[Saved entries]
BEGIN

theorem chunkComplete_keep (a0) (a1) : Keep 2146768 a1 (chunkComplete a0 a1) := by
  unfold chunkComplete
  extract_lets -merge -underBinder +onlyGivenNames z1
  split
  · exact Keep.refl _ _
  · refine Keep.ite ?_ ?_
    · exact Keep.refl _ _
    · refine Keep.step (deliverChunk_keep _ _ _ _) rfl ?_
      exact Keep.refl _ _

theorem execChunkComplete_keep (a0) (a1) : ∃ t, execChunkComplete a0 a1 = .next t ∧ Keep 2146768 a1 t := by
  unfold execChunkComplete
  refine ⟨_, rfl, ?_⟩
  refine Keep.step (chunkComplete_keep _ _) rfl ?_
  exact Keep.refl _ _

theorem endChunks_keep : ∀ a0 a1 a2 a3, Keep 2146768 a3 (endChunks a0 a1 a2 a3)
  | b0, b1, [], b2 => by
    rw [endChunks.eq_1]
    exact Keep.refl _ _
  | b0, b1, (b3 :: []), b2 => by
    rw [endChunks.eq_2]
    refine Keep.step (endChunks_keep _ _ _ _) rfl ?_
    refine Keep.step (deliverChunk_keep _ _ _ _) rfl ?_
    exact Keep.refl _ _
  | b0, b1, (b3 :: (b4 :: b5)), b2 => by
    rw [endChunks.eq_3]
    refine Keep.step (endChunks_keep _ _ _ _) rfl ?_
    refine Keep.step (deliverChunk_keep _ _ _ _) rfl ?_
    exact Keep.refl _ _

theorem endRun_keep (a0) (a1) (a2) : Keep 2146772 a2 (endRun a0 a1 a2) := by
  unfold endRun
  extract_lets -merge -underBinder +onlyGivenNames z1 z2 z3 z4
  have hz4 : Keep 2146772 a2 z4 := by
    unfold z4
    refine Keep.ite ?_ ?_
    · refine Keep.step (runRecord_keep _ _) rfl ?_
      refine Keep.step (modCtx_keep _ _ _) rfl ?_
      exact Keep.refl _ _
    · refine Keep.step (endChunks_keep _ _ _ _) rfl ?_
      exact Keep.refl _ _
  clear_value z4
  refine Keep.step (modMst_keep _ _) rfl ?_
  refine Keep.step (modSlu_keep _ _) rfl ?_
  refine Keep.step (modCtx_keep _ _ _) rfl ?_
  exact hz4

theorem ctxSetup_keep (a0) (a1) : Keep 256 a1 (ctxSetup a0 a1) := by
  unfold ctxSetup
  extract_lets -merge -underBinder +onlyGivenNames z1 z2 z3
  refine Keep.ite ?_ ?_
  · refine Keep.step (modCtx_keep _ _ _) rfl ?_
    exact Keep.refl _ _
  · refine Keep.step (modCtx_keep _ _ _) rfl ?_
    exact Keep.refl _ _

theorem ctxDrop_keep (a0) (a1) : Keep 260 a1 (ctxDrop a0 a1) := by
  unfold ctxDrop
  extract_lets -merge -underBinder +onlyGivenNames z1
  refine Keep.step (modMst_keep _ _) rfl ?_
  refine Keep.step (modSlu_keep _ _) rfl ?_
  refine Keep.step (modCtx_keep _ _ _) rfl ?_
  exact Keep.refl _ _

theorem ctxAbort_keep (a0) (a1) : Keep 2146772 a1 (ctxAbort a0 a1) := by
  unfold ctxAbort
  extract_lets -merge -underBinder +onlyGivenNames z1
  refine Keep.ite ?_ ?_
  · refine Keep.step (modCtx_keep _ _ _) rfl ?_
    refine Keep.step (endRun_keep _ _ _) rfl ?_
    exact Keep.refl _ _
  · exact Keep.refl _ _

theorem ctxFree_keep (a0) (a1) : Keep 2146772 a1 (ctxFree a0 a1) := by
  unfold ctxFree
  extract_lets -merge -underBinder +onlyGivenNames z1
  refine Keep.ite ?_ ?_
  · exact Keep.refl _ _
  · refine Keep.ite ?_ ?_
    · refine Keep.step (modCtx_keep _ _ _) rfl ?_
      exact Keep.refl _ _
    · refine Keep.step (ctxDrop_keep _ _) rfl ?_
      refine Keep.ite ?_ ?_
      · refine Keep.step (endRun_keep _ _ _) rfl ?_
        exact Keep.refl _ _
      · exact Keep.refl _ _

theorem ctxJobEnds_keep (a0) (a1) : Keep 2146772 a1 (ctxJobEnds a0 a1) := by
  unfold ctxJobEnds
  refine Keep.foldl ?_ _ ?_
  · intro y1 x2
    refine Keep.step (ctxDrop_keep _ _) rfl ?_
    refine Keep.ite ?_ ?_
    · refine Keep.step (endRun_keep _ _ _) rfl ?_
      exact Keep.refl _ _
    · exact Keep.refl _ _
  · exact Keep.refl _ _

theorem ctxConstants_keep (a0) (a1) (a2) : Keep 256 a2 (ctxConstants a0 a1 a2) := by
  unfold ctxConstants
  refine Keep.step (modCtx_keep _ _ _) rfl ?_
  exact Keep.refl _ _

theorem execContextSetup_keep (a0) (a1) (a2) : ∃ t, execContextSetup a0 a1 a2 = .next t ∧ Keep 256 a2 t := by
  unfold execContextSetup
  refine ⟨_, rfl, ?_⟩
  refine Keep.ite ?_ ?_
  · refine Keep.step (ctxSetup_keep _ _) rfl ?_
    exact Keep.refl _ _
  · exact Keep.refl _ _

theorem execContextAbort_keep (a0) (a1) (a2) : ∃ t, execContextAbort a0 a1 a2 = .next t ∧ Keep 2146772 a2 t := by
  unfold execContextAbort
  refine ⟨_, rfl, ?_⟩
  refine Keep.ite ?_ ?_
  · refine Keep.step (ctxAbort_keep _ _) rfl ?_
    exact Keep.refl _ _
  · exact Keep.refl _ _

theorem execContextFree_keep (a0) (a1) (a2) : ∃ t, execContextFree a0 a1 a2 = .next t ∧ Keep 2146772 a2 t := by
  unfold execContextFree
  refine ⟨_, rfl, ?_⟩
  refine Keep.ite ?_ ?_
  · refine Keep.step (ctxFree_keep _ _) rfl ?_
    exact Keep.refl _ _
  · exact Keep.refl _ _

theorem execContextConstants_keep (a0) (a1) (a2) (a3) : ∃ t, execContextConstants a0 a1 a2 a3 = .next t ∧ Keep 256 a3 t := by
  unfold execContextConstants
  refine ⟨_, rfl, ?_⟩
  refine Keep.ite ?_ ?_
  · refine Keep.step (ctxConstants_keep _ _ _) rfl ?_
    exact Keep.refl _ _
  · exact Keep.refl _ _

theorem mstFence_keep (a0) (a1) : Keep 2146772 a1 (mstFence a0 a1) := by
  unfold mstFence
  refine Keep.foldl ?_ _ ?_
  · intro y1 x2
    refine Keep.step (modCtx_keep _ _ _) rfl ?_
    refine Keep.ite ?_ ?_
    · refine Keep.step (endRun_keep _ _ _) rfl ?_
      exact Keep.refl _ _
    · exact Keep.refl _ _
  · exact Keep.refl _ _

theorem mstReturn_keep (a0) (a1) : Keep 256 a1 (mstReturn a0 a1) := by
  unfold mstReturn
  refine Keep.foldl ?_ _ ?_
  · intro y1 x2
    refine Keep.step (modCtx_keep _ _ _) rfl ?_
    exact Keep.refl _ _
  · exact Keep.refl _ _

theorem mstTick_keep (a0) : Keep 32 a0 (mstTick a0) := by
  unfold mstTick
  refine Keep.foldl ?_ _ ?_
  · intro y1 x2
    refine Keep.ite ?_ ?_
    · exact Keep.refl _ _
    · refine Keep.step (modBlk_keep _ _) rfl ?_
      exact Keep.refl _ _
  · exact Keep.refl _ _

theorem darken_keep (a0) : Keep 4 a0 (darken a0) := by
  unfold darken
  extract_lets -merge -underBinder +onlyGivenNames z1 z2 z3 z4
  refine Keep.step (modSlu_keep _ _) rfl ?_
  exact Keep.refl _ _

theorem undarken_keep (a0) : Keep 4 a0 (undarken a0) := by
  unfold undarken
  extract_lets -merge -underBinder +onlyGivenNames z1
  refine Keep.step (modSlu_keep _ _) rfl ?_
  exact Keep.refl _ _

theorem modFeed_keep (a0) (a1) (a2) (a3) : Keep 4 a3 (modFeed a0 a1 a2 a3) := by
  unfold modFeed
  refine Keep.step (modSlu_keep _ _) rfl ?_
  exact Keep.refl _ _

theorem ringRelease_keep (a0) (a1) (a2) (a3) (a4) : Keep 4 a4 (ringRelease a0 a1 a2 a3 a4) := by
  unfold ringRelease
  extract_lets -merge -underBinder +onlyGivenNames z1 z2
  refine Keep.step (modSlu_keep _ _) rfl ?_
  exact Keep.refl _ _

theorem feedTake_keep (a0) (a1) (a2) (a3) (a4) (a5) : Keep 4 a5 (feedTake a0 a1 a2 a3 a4 a5).2 := by
  unfold feedTake
  extract_lets -merge -underBinder +onlyGivenNames z1 z2 z3
  have hz3 : Keep 4 a5 z3 := by
    unfold z3
    refine Keep.step (modFeed_keep _ _ _ _) rfl ?_
    exact Keep.refl _ _
  clear_value z3
  refine Keep.step (ringRelease_keep _ _ _ _ _) rfl ?_
  exact hz3

theorem fetchLines_keep : ∀ a0 a1 a2 a3 a4 a5 a6, Keep 2121748 a6 (fetchLines a0 a1 a2 a3 a4 a5 a6)
  | b0, b1, b2, b3, b4, 0, b5 => by
    rw [fetchLines.eq_1]
    exact Keep.refl _ _
  | b0, b1, b2, b3, b4, (b6 + 1), b5 => by
    rw [fetchLines.eq_2]
    split
    · exact Keep.refl _ _
    · extract_lets -merge -underBinder +onlyGivenNames z3 z4 z5 z6
      have hz4 : Keep 2121748 b5 z4.2 := by
        unfold z4
        refine Keep.step (poolRead_keep _ _ _) rfl ?_
        exact Keep.refl _ _
      clear_value z4
      have hz5 : Keep 2121748 b5 z5 := by
        unfold z5
        refine Keep.step (modSlu_keep _ _) rfl ?_
        exact hz4
      clear_value z5
      have hz6 : Keep 2121748 b5 z6 := by
        unfold z6
        refine Keep.step (noteLines_keep _ _ _) rfl ?_
        exact hz5
      clear_value z6
      refine Keep.step (fetchLines_keep _ _ _ _ _ _ _) rfl ?_
      refine Keep.step (modFeed_keep _ _ _ _) rfl ?_
      exact hz6

theorem fetchFrame_keep (a0) (a1) (a2) (a3) (a4) : Keep 2121748 a4 (fetchFrame a0 a1 a2 a3 a4) := by
  unfold fetchFrame
  refine Keep.foldl ?_ _ ?_
  · intro y1 x2
    extract_lets -merge -underBinder +onlyGivenNames z3
    refine Keep.ite ?_ ?_
    · exact Keep.refl _ _
    · extract_lets -merge -underBinder +onlyGivenNames z4
      refine Keep.foldl ?_ _ ?_
      · intro y5 x6
        extract_lets -merge -underBinder +onlyGivenNames z7
        refine Keep.ite ?_ ?_
        · extract_lets -merge -underBinder +onlyGivenNames z8
          refine Keep.step (fetchLines_keep _ _ _ _ _ _ _) rfl ?_
          exact Keep.refl _ _
        · exact Keep.refl _ _
      · exact Keep.refl _ _
  · exact Keep.refl _ _

theorem launchFlits_keep (a0) (a1) (a2) (a3) (a4) (a5) (a6) (a7) : Keep 4 a7 (launchFlits a0 a1 a2 a3 a4 a5 a6 a7) := by
  unfold launchFlits
  extract_lets -merge -underBinder +onlyGivenNames z1 z2 z3
  refine Keep.step (modSlu_keep _ _) rfl ?_
  exact Keep.refl _ _

theorem owe_keep (a0) (a1) (a2) (a3) : Keep 4 a3 (owe a0 a1 a2 a3) := by
  unfold owe
  refine Keep.step (modFeed_keep _ _ _ _) rfl ?_
  exact Keep.refl _ _

theorem readReturn_keep (a0) (a1) (a2) : Keep 4 a2 (readReturn a0 a1 a2) := by
  unfold readReturn
  extract_lets -merge -underBinder +onlyGivenNames z1
  refine Keep.ite ?_ ?_
  · refine Keep.step (modSlu_keep _ _) rfl ?_
    refine Keep.step (modFeed_keep _ _ _ _) rfl ?_
    exact Keep.refl _ _
  · exact Keep.refl _ _

theorem transmit_keep (a0) (a1) (a2) (a3) (a4) (a5) : Keep 4202756 a5 (transmit a0 a1 a2 a3 a4 a5) := by
  unfold transmit
  extract_lets -merge -underBinder +onlyGivenNames z1
  refine Keep.ite ?_ ?_
  · exact Keep.refl _ _
  · extract_lets -merge -underBinder +onlyGivenNames z2 z3 z4 z5 z6 z7 z8 z9
    have hz9 : Keep 4202756 a5 z9 := by
      unfold z9
      refine Keep.ite ?_ ?_
      · refine Keep.foldl ?_ _ ?_
        · intro y10 x11
          refine Keep.foldl ?_ _ ?_
          · intro y12 x13
            refine Keep.step (mstDark_keep _ _ _ _) rfl ?_
            exact Keep.refl _ _
          · exact Keep.refl _ _
        · exact Keep.refl _ _
      · exact Keep.refl _ _
    clear_value z9
    refine Keep.ite ?_ ?_
    · refine Keep.ite ?_ ?_
      · refine Keep.step (owe_keep _ _ _ _) rfl ?_
        exact hz9
      · exact hz9
    · extract_lets -merge -underBinder +onlyGivenNames z14 z15
      refine Keep.ite ?_ ?_
      · exact hz9
      · split
        next p16 p17 e =>
          have h18 : Keep 4202756 a5 p17 := by
            refine Keep.ofSnd e ?_
            refine Keep.step (feedTake_keep _ _ _ _ _ _) rfl ?_
            exact hz9
          extract_lets -merge -underBinder +onlyGivenNames z19 z20 z21 z22 z23
          have hz19 : Keep 4202756 a5 z19 := by
            unfold z19
            refine Keep.ite ?_ ?_
            · refine Keep.step (modFeed_keep _ _ _ _) rfl ?_
              exact h18
            · refine Keep.ite ?_ ?_
              · refine Keep.step (owe_keep _ _ _ _) rfl ?_
                exact h18
              · exact h18
          clear_value z19
          have hz21 : Keep 4202756 a5 z21 := by
            unfold z21
            refine Keep.ite ?_ ?_
            · exact hz19
            · refine Keep.step (noteBytes_keep _ _ _) rfl ?_
              exact hz19
          clear_value z21
          have hz22 : Keep 4202756 a5 z22 := by
            unfold z22
            refine Keep.step (modSlu_keep _ _) rfl ?_
            exact hz21
          clear_value z22
          have hz23 : Keep 4202756 a5 z23 := by
            unfold z23
            refine Keep.step (emit_keep _ _) rfl ?_
            exact hz22
          clear_value z23
          refine Keep.foldl ?_ _ ?_
          · intro y24 x25
            refine Keep.ite ?_ ?_
            · exact Keep.refl _ _
            · refine Keep.step (launchFlits_keep _ _ _ _ _ _ _ _) rfl ?_
              exact Keep.refl _ _
          · exact hz23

END

WHAT YOU HAVE TO DO: Where the word "execContextSetup" appears in a line of the entries, copy that line.

TASK RESULT:
theorem execContextSetup_keep (a0) (a1) (a2) : ∃ t, execContextSetup a0 a1 a2 = .next t ∧ Keep 256 a2 t := by
  unfold execContextSetup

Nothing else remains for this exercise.